>>>

/-- A record is written into the capture buffer for an open CHIP or LINE stream (R316, R332). `obj` is the object it belongs to, if
any, and `line` the line. A record that does not fit, and every later record of its object, is dropped and counted, and a GAP marker
goes ahead of the next that is written, into every open CHIP and LINE stream (R327). -/
def State.captureWrite (s : State) (stream : Nat) (obj : Option Nat) (line : LineMark) (data : List Byte) : State :=
  let gs := s.gapDue
  if !(s.getStream stream).isOpen then s
  else if (obj.isSome ∧ s.capture.dropObj = obj) ∨
      s.captureFits (s.nat .streamTurret stream) (data.length + (gs.map (·.length)).sum) = false then s.dropRec obj line
  else (((s.onCapture fun c => { c with gap := none, dropObj := none }).putRecs stream (gs ++ [data])).spreadGap stream gs).fillCross

/-- A marker of a line is written once into every open CHIP and LINE stream (R327). -/
def State.writeMarker (s : State) (line : LineMark) (m : List Byte) : State :=
  s.imageStreams.foldl (fun t n => t.captureWrite n none line m) s

/-! ## The cap of the speed (R314, Table 8-1) -/

/-- A number of objects per second, in millionths, as a speed by the measured objects per microstep *k* (R313): none
while *k* is not known. -/
def State.byK (s : State) (rate6 : Nat) : Option Nat :=
  match s.feed.k with
  | some (o, ms6) => if o = 0 then none else some (rate6 * ms6 / (o * 1000000000000))
  | none => none

/-- The highest open-object count of the last 10 ms (Table 8-1). -/
def State.openHigh (s : State) : Nat :=
  (s.feed.openMax.filter fun p => decide (s.now < p.1 + 10 * msTicks)).foldl (fun a p => max a p.2) 0

/-- The capture term (Table 8-1). -/
def State.captureTerm (s : State) : Option Nat :=
  let f := s.fill6
  let lo := s.int .captureSlowMark
  let hi := s.int .capturePauseMark
  if lo < f then some (max (s.nat .feedMaxSpeed / 10) (((s.nat .feedMaxSpeed : Int) * (hi - f) / (hi - lo)).toNat)) else none

/-- The segmenter's term (Table 8-1). -/
def State.openTerm (s : State) : Option Nat :=
  let o := s.openHigh
  let mk := s.nat .feedOpenMark
  if mk < o then some (max (s.nat .feedMaxSpeed / 10) (s.nat .feedMaxSpeed * (256 - o) / (256 - mk))) else none

/-- The terms of the cap in the order of Table 8-1; a term whose inputs are not known imposes no limit. -/
def State.capTerms (s : State) : List (FeedLimit × Nat) :=
  let opt (l : FeedLimit) (v : Option Nat) : List (FeedLimit × Nat) := match v with
    | some x => [(l, x)]
    | none => []
  [(FeedLimit.maxSpeed, s.nat .feedMaxSpeed)] ++ opt .maxRate (s.byK (s.nat .feedMaxRate * 1000000)) ++
  opt .capture s.captureTerm ++ opt .openObj s.openTerm ++ opt .eject (s.feed.capC.bind s.byK)

/-- The least term of the cap. -/
def State.cap (s : State) : FeedLimit × Nat :=
  s.capTerms.foldl (fun a t => if t.2 < a.2 then t else a) (.maxSpeed, s.nat .feedMaxSpeed)

/-- `feed.limit` (R314): the term that sets the cap where the cap holds the commanded speed, or the target of a ramp or of the resume
that is to follow a pause; TARGET where the rate loop alone sets the speed. -/
def State.feedLimit (s : State) : FeedLimit :=
  let want : Frac := if s.feed.ramping ∨ s.feed.pauses ≠ 0 then { num := s.feed.resumeTo } else s.feed.cmd
  if Frac.le { num := s.cap.2 } want then s.cap.1 else .target

/-! ## The ramp (R310, R311) -/

/-- One 10 ms step of the ramp, in microsteps/s: `feed.ramp` is in (microsteps/s)/ms (R311). -/
def State.rampStep (s : State) : Nat := s.nat .feedRamp * 10

/-- The speed that the roll moves toward: the target of a ramp, limited by the cap, or the commanded speed, in whole microsteps/s
(log entry 91). Standstill, while a pause reason is held or the module does not sort. -/
def State.speedGoal (s : State) : Nat :=
  if s.feed.pauses ≠ 0 ∨ s.sorting = false then 0
  else if s.feed.ramping then min s.feed.resumeTo s.cap.2
  else min s.feed.cmd.floor.toNat s.cap.2

/-- The further peak of an acceleration (R92): 2 × (acceleration − running phase current), mA. -/
def State.accelPeak (s : State) : Nat := (2 * (s.int .feedAccelCurrent - s.int .feedRunCurrent) / 1000).toNat

/-- What the roll made in a 10 ms step, in millionths of a microstep, for the window of R313. -/
def Feed.made (f : Feed) (now : Tick) : Feed :=
  { f with stepAt := now, steps6 := (f.steps6.filter fun p => decide (now < p.1 + 5000 * msTicks)) ++ [(now, f.speed * 10000)] }

/-- The roll turns by what it makes in a 10 ms step (R309): its microsteps are 1/`feed.microstep` of a full step each, in the
sense of `feed.direction`. -/
def State.turnRoll (s : State) : State :=
  let d : Int := (s.feed.speed * 256 / s.nat .feedMicrostep : Nat)
  s.onFeed fun f => { f with roll := if s.int .feedDirection = 0 then f.roll + d else f.roll - d }

/-- The current of each phase by the motion, in the unit of its settings (R310): the acceleration current while the speed rises,
the running current while the roll turns otherwise, and the hold current at standstill; none in coils without current. -/
def State.phaseCurrent (s : State) : Nat :=
  if s.feed.energised = false then 0
  else if s.feed.state = .accel then s.nat .feedAccelCurrent
  else if 0 < s.feed.speed then s.nat .feedRunCurrent
  else s.nat .feedHoldCurrent
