/-- Sixty seconds (R173, R502). -/
abbrev challengeTicks : Nat := 60 * secTicks

/-- Whether the key store in use fails its unwrap (R504). -/
def State.unwrapFails (s : State) : Bool := s.nv.unwrapBad

/-- An unwrap finds what the key store holds of a turret's key (R504); none where that is what was written. -/
def State.findWrap (s : State) (n : Nat) (w : Option (List Byte)) : State := s.onNv fun v => { v with unwrapBad := !unwraps n w }

/-- `LOGIN n response` (R172–R175). -/
def doLoginResponse (r : ReplyTo) (n : Int) (x : LoginIn) (s : State) : State :=
  let k := r.sess
  let m := n.toNat
  if 2 ≤ k then s.er r 23
  else if 0 ≤ n ∧ n ≤ 63 ∧ (s.getTurret m).state = .revoked then s.er r 23
  else if n < 0 ∨ 63 < n then s.er r 21
  else if s.locked k m then s.er r 32 [.int (s.secsTo (SMap.look 0 (s.getSess k).lockEnd m))]
  else
    let t := s.modSess k fun y => { y with challenge := none }
    match (s.getSess k).challenge with
    | none => t.loginFails r m
    | some c =>
      let key := SMap.look KeySlot.init (s.getTurret m).slots 1
      if c.turret ≠ m ∨ c.issued + challengeTicks ≤ s.now ∨ key.kind ≠ .login then t.loginFails r m
      else if (t.findWrap m x.wrap).unwrapFails then (t.findWrap m x.wrap).halt causeKeyStore
      else if x.response = loginHmac key.key c.value m k then t.useDigest.logIn r m
      else t.useDigest.loginFails r m

/-- Whether the digits of a PIN login are 6 to 10 decimal digits (R176). -/
def pinForm (digits : List Char) : Bool :=
  decide (6 ≤ digits.length ∧ digits.length ≤ 10) && digits.all fun c => decide ('0' ≤ c ∧ c ≤ '9')

/-- The PINs of a turret: the contents of its PIN slots (R503). -/
def Turret.pins (t : Turret) : List (List Byte) :=
  [3, 4, 5, 6, 7].filterMap fun k =>
    let x := SMap.look KeySlot.init t.slots k
    if x.kind = .pin then some x.key else none

/-- `LOGIN n pin digits` (R176): on the IR session, where the turret holds a PIN. -/
def doLoginPin (r : ReplyTo) (n : Int) (digits : List Char) (s : State) : State :=
  let m := n.toNat
  let t := s.getTurret m
  if r.sess ≠ 1 then s.er r 23
  else if 0 ≤ n ∧ n ≤ 63 ∧ (t.state = .revoked ∨ t.pins = []) then s.er r 23
  else if n < 0 ∨ 63 < n then s.er r 21
  else match t.pinLock.filter fun e => decide (s.now < e) with
    | some e => s.er r 32 [.int (s.secsTo e)]
    | none =>
      if s.unwrapFails then s.halt causeKeyStore
      else if (digits.map fun c => BitVec.ofNat 8 c.toNat) ∈ t.pins then
        (s.modTurret m fun t => { t with pinFails := 0, pinLock := none }).logIn r m
      else if t.pinFails + 1 < 5 then (s.modTurret m fun t => { t with pinFails := t.pinFails + 1 }).er r 31
      else
        (((s.modTurret m fun t => { t with pinFails := 0, pinLock := some (s.now + lockTicks) }).fileWrite
          { record := .keystore, body := .none, reply := none }).emit .keep "session" "lockout" [.int r.sess, .int m]).er r 31

/-- `LOGOUT` (R171, R177). -/
def doLogout (r : ReplyTo) (s : State) : State :=
  if 2 ≤ r.sess then s.er r 23 else (s.leaveLogin r).ok r []

/-- CHALLENGE_EXPIRY (R173): a session's challenge has been out for 60 s and expires. -/
def execChallengeExpiry (sess : Nat) (s : State) : Host.Outcome State Fault Refusal :=
  .next (s.modSess sess fun y => { y with challenge := y.challenge.filter fun c => decide (s.now < c.issued + challengeTicks) })

/-- Whether a session has a command in flight or a line waiting (R178). -/
def State.busySess (s : State) (k : Nat) : Bool :=
  (s.getSess k).running.isSome || (s.getSess k).waiting.isSome || !(s.jobsOf k).isEmpty

/-- SESSION_IDLE_TIMEOUT (R178): a serial session with a login, a nonzero timeout that has passed and nothing in flight is logged
out. -/
def execSessionIdleTimeout (sess : Nat) (s : State) : Host.Outcome State Fault Refusal :=
  .next (
    if sess < 2 ∧ (s.getSess sess).login.isSome ∧ s.nat .sessIdleS sess ≠ 0 ∧ s.busySess sess = false ∧
       (s.getSess sess).lastActive + s.nat .sessIdleS sess * secTicks ≤ s.now then
      (s.endLogin sess none).emit .keep "session" "timeout" [.int sess]
    else s)

/-- LOCKOUT_EXPIRY (R127, R175): the 15 minutes of a session's challenge-login lockout of a turret, or of the restart lockout,
have passed. -/
def execLockoutExpiry (who : Option (Nat × Nat)) (s : State) : Host.Outcome State Fault Refusal :=
  .next (match who with
    | some (k, n) => if s.locked k n then s else s.modSess k fun y => { y with lockEnd := SMap.put 0 y.lockEnd n 0 }
    | none => s.onSys fun y => { y with restartLock := y.restartLock.filter fun t => decide (s.now < t) })

/-- PIN_LOCKOUT_EXPIRY (R176): a turret has had 15 minutes with L24 valid; the record follows. -/
def execPinLockoutExpiry (n : Nat) (s : State) : Host.Outcome State Fault Refusal :=
  .next (
    if s.pwr.l24Valid = true ∧ (s.getTurret n).pinLock.any (fun t => decide (t ≤ s.now)) = true then
      (s.modTurret n fun t => { t with pinLock := none }).fileWrite { record := .keystore, body := .none, reply := none }
    else s)

/-! ## The command island (R99, R100) -/

/-- The LOGIN of every session ends, with no line sent about it. -/
def State.endLogins (s : State) : State :=
  [0, 1, 2, 3].foldl (fun t k => t.endLogin k none)
    ([0, 1, 2, 3].foldl (fun t k => t.modSess k fun y => { y with isOpen := false }) s)

/-- Every session drops its login, its commands, its lines and its queued events; the sessions that were open stay so. There is
room in its queue again, so a count of events dropped before stands first in it (R166; log entry 65). -/
def State.dropCommands (s : State) (was : SMap Sess) : State :=
  [0, 1, 2, 3].foldl (fun t k => t.modSess k fun y =>
    { y with isOpen := (SMap.look Sess.init was k).isOpen, login := none, running := none, waiting := none, out := [],
             gen := y.gen + 1, dropped := 0,
             events := if y.dropped = 0 then []
               else [{ s.eventLine "session" "lost" [.int k, .int y.dropped] with ready := y.ready }],
             ready := if y.dropped = 0 then y.ready else y.ready + 1 }) s

/-- I25 is reset (R99): open handshakes close with an abort result, commands that wait are withdrawn and not answered,
every session is logged out and the job table is cleared. More than 3 resets in 10 s halt the module (R100). -/
def State.resetCommandIsland (s : State) : State :=
  let u := s.endLogins.dropCommands s.sess
  let log := (u.isl.cmdLog.filter fun x => decide (s.now < x + 10 * secTicks)) ++ [s.now]
  let w := ({ u with jobs := [] }.onSys fun y => { y with aborts := [] }).onSerial fun p =>
    { p with taken := p.line.entries.length, irTaken := p.irLine.entries.length }
  let v := w.onIsl fun i =>
    { i with cmdDown := true, cmdLog := log, cmdResets := satInc i.cmdResets }
  if 3 < log.length then v.halt causeWatchdog else v

/-- I25_RESET (R99): I25 runs from step 9 of START. -/
def execI25Reset (s : State) : Host.Outcome State Fault Refusal :=
  .next (if s.serving = true ∨ (s.sys.state = .start ∧ 9 ≤ s.sys.step) then s.resetCommandIsland else s)

end Sys2Proof.Machine
end

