/-- HPRES_HIGH (R33, R58, Table 9-2): both supplies go off and the head is ABSENT. -/
def execHpresHigh (head : Nat) (s : State) : Host.Outcome State Fault Refusal :=
  .next (
    let t := ((s.loseHead head).headLeavesReady head).modHead head fun h =>
      { h with present := false, state := .absent, v5 := 0, v12 := false, ident := none, tries := 0 }
    if s.sorting then t.headEvent head "absent" else t)

/-- HEAD_SUPPLY_OVERLOAD (R362, Table 1-8): the supplies of a head that is on switch off, both of them (log entry 103), and the head is in
SUPPLY. -/
def execHeadSupplyOverload (head : Nat) (s : State) : Host.Outcome State Fault Refusal :=
  .next (
    if (s.getHead head).v5 = 0 then s
    else (((s.loseHead head).headLeavesReady head).modHead head fun h =>
      { h with state := .supply, v5 := 0, v12 := false }).headEvent head "supply")

/-! ## VIEW records (R245, R383) -/

/-- VIEW_FEATURE_RECORD (R383). -/
def execViewFeatureRecord (r : ViewRec) (s : State) : Host.Outcome State Fault Refusal :=
  .next (if s.int .towerRole = 0 then s.viewRecord r else s)

/-! ## The end of sorting (R111, R323, R333, R392) -/

/-- READY is entered from RUN or PAUSED (R111, R318, R335, Table 9-2, R392): STOP is cleared, ACTIVE heads are READY, open objects
are discarded without decision, coils that stand without current are energised, and the stop is answered. A roll that still turns
slows down to standstill. -/
def State.toReady (s : State) : State :=
  let t := [0, 1].foldl (fun t x => t.modHead x fun h => { h with state := if h.state = .active then .ready else h.state,
                                                                  planes := [] }) s
  let u := (t.onTrack fun t => { t with opened := [], talls := [] }).onFeed fun f =>
    { f with cmd := {}, ramping := false, steadyAt := none, pauses := maskOff f.pauses pauseStop,
             firstPause := if maskOff f.pauses pauseStop = 0 then none else f.firstPause,
             state := if f.state = .fault then .fault else if f.speed ≠ 0 then .decel else if f.energised then .hold else .off }
  let v := (((u.onSys fun y => { y with stopReply := none }).enter .ready).rested.holdCoils).onSeam fun m =>
    { m with timeoutLine := none, clear := 0 }
  v.okTo s.sys.stopReply []

/-- READY follows a stop once the segment is closed (R111, R333). -/
def State.readyIfStopped (s : State) : State := if s.feed.pauses &&& pauseStop ≠ 0 then s.toReady else s

/-- SEGMENT_CLOSE (R323): while a pause reason is held, a curtain clear for `seam.clear_lines` lines closes the segment. -/
def execSegmentClose (s : State) : Host.Outcome State Fault Refusal :=
  .next (
    if s.sorting = true ∧ s.feed.pauses ≠ 0 ∧ s.nat .seamClearLines ≤ s.seam.clear then
      (if s.seam.isOpen then s.closeSegment false else s).readyIfStopped
    else s)

/-- Whether the timeout line has been classified, and no captured object is open (R333). -/
def State.forceMay (s : State) : Bool :=
  s.seam.timeoutLine.any (fun l => decide (l < s.track.classified)) && !s.track.opened.any (·.captured)

/-- SEGMENT_FORCED_CLOSE (R333): from the timeout line on, the first line after which no captured object is open closes the segment
by force. -/
def execSegmentForcedClose (s : State) : Host.Outcome State Fault Refusal :=
  .next (
    if s.sorting = true ∧ s.forceMay = true then
      (if s.seam.isOpen then (s.closeSegment true).emit .keep "seam" "forced" []
       else s.onSeam fun m => { m with timeoutLine := none }).readyIfStopped
    else s)

end Sys2Proof.Machine
end

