/-- What a destroyed turret leaves behind is gone: its own settings and rules, its counters, its blobs and the rest of its data in
DRAM, whose keys are zeroised (R472, R523). -/
def State.forget (s : State) (n : Nat) : State :=
  let t := s.toDefaults (s.ownKeys n ++ (List.range 64).map fun k => ⟨.classRule, k, n⟩)
  let mine (code : Nat) : Bool := decide (code / 2 ^ 32 % 128 = n)
  (({ t with
      ram := (Ram.clear t.ram (blobAddr n 0 0) (2 ^ 32)).filter fun (p : Nat × Byte) =>
        !(decide (2 ^ 60 ≤ p.1) && mine ((p.1 - 2 ^ 60) / 4096)),
      turrets := SMap.del t.turrets n, capture := { t.capture with recs := t.capture.recs.filter fun r => decide (r.turret ≠ n) } }.onMem
    fun m => { m with gens := m.gens.filter fun p => !mine p.1, written := m.written.filter fun p => !mine p.1,
                      blobs := m.blobs.filter fun p => decide (p.1 / 32 ≠ n),
                      stalled := m.stalled.filter fun w => decide (w.owner ≠ n) }).modStat n fun _ => TurStat.init).modPeriod n
    fun _ => Period.init

/-- `DO turret.n.destroy` (R523, R590). -/
def doTurretDestroy (r : ReplyTo) (n : Int) (s : State) : State :=
  let m := n.toNat
  if s.sys.state ≠ .ready ∨ (isTenant n = true ∧ (s.getTurret m).state = .absent) then s.er r 23
  else if isTenant n = false then s.er r 21
  else ((((s.modTurret m fun t => { t with state := .revoked }).revokeNow m).unassign m).forget m).writeKeys r (.destroy m) true

/-! ## Seal and unseal (R524, R525) -/

/-- Whether some turret with a LOOP or URGENT entry has no slot (R438, R524). -/
def State.sealSlotMissing (s : State) : Bool :=
  (List.range 32).any fun e =>
    let n := s.nat .seqTurret e
    decide (n < 64) && decide ((s.comingVal ⟨.seqEnable, e, 0⟩).int ≠ 0) &&
    (longestSlot (s.nat .seqSlotTurret ·) (s.nat .seqSlotUs ·) n).isNone

/-- Whether a seal record's magic, version, action, nonce and signature are right (Table 15-9). -/
def State.sealRecordOk (s : State) (k : Nat) (m : List Byte) : Bool :=
  decide (m.take 6 = [0x4B, 0x53, 0x4C, 0x31, 0x01, 0x01]) && decide (s.nonceNow k = some (sliceAt m 8 16)) &&
  ecdsaVerify .p384 (s.getTurret 0).owner (sha384 (m.take 72)) (sliceAt m 72 48) (sliceAt m 120 48)

/-- `DO sys.seal b` (R524): the checks in their order, and the `keystore` write with the mode Sealed. -/
def doSysSeal (r : ReplyTo) (b : Int) (s : State) : State :=
  let m := s.readBlob 0 b.toNat 0 168
  if s.sys.state ≠ .ready then s.er r 23
  else if inBlob b 0 0 = false then s.er r 21
  else if s.sealRecordOk r.sess m = false then s.er r 50
  else if sliceAt m 24 48 ≠ s.assignDigest then s.er r 23 [.word "assign"]
  else if s.sealSlotMissing then s.er r 23 [.word "slot"]
  else s.writeKeys r .seal

/-- A `keystore` write that would bring a key of a turret into a slot, and whose marker's program is already granted, completes for the
record and its command alone (R11, R184; log entry 64). -/
def State.unkeyRunning (s : State) (n : Nat) : State :=
  s.onNv fun v => { v with running := v.running.map fun w => match w.onCommit with
    | .ks (.slot m _ _) => if m = n then { w with onCommit := .answer } else w
    | .ks (.claim m _ _) => if m = n then { w with onCommit := .answer } else w
    | .ks .none => w | .ks (.create _ _) => w | .ks (.restore _) => w | .ks .seal => w | .ks .unseal => w | .ks (.destroy _) => w
    | .answer => w | .shade _ => w | .recipe _ _ _ _ => w | .epoch _ _ => w }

<<<

Copy out the entries exactly. Begin at the first line and end with the line that has "s.captureFits (s.nat .streamTurret".

# Written answer:
/-- A record is written into the capture buffer for an open CHIP or LINE stream (R316, R332). `obj` is the object it belongs to, if
any, and `line` the line. A record that does not fit, and every later record of its object, is dropped and counted, and a GAP marker
goes ahead of the next that is written, into every open CHIP and LINE stream (R327). -/
def State.captureWrite (s : State) (stream : Nat) (obj : Option Nat) (line : LineMark) (data : List Byte) : State :=
  let gs := s.gapDue
  if !(s.getStream stream).isOpen then s
  else if (obj.isSome ∧ s.capture.dropObj = obj) ∨
      s.captureFits (s.nat .streamTurret stream) (data.length + (gs.map (·.length)).sum) = false then s.dropRec obj line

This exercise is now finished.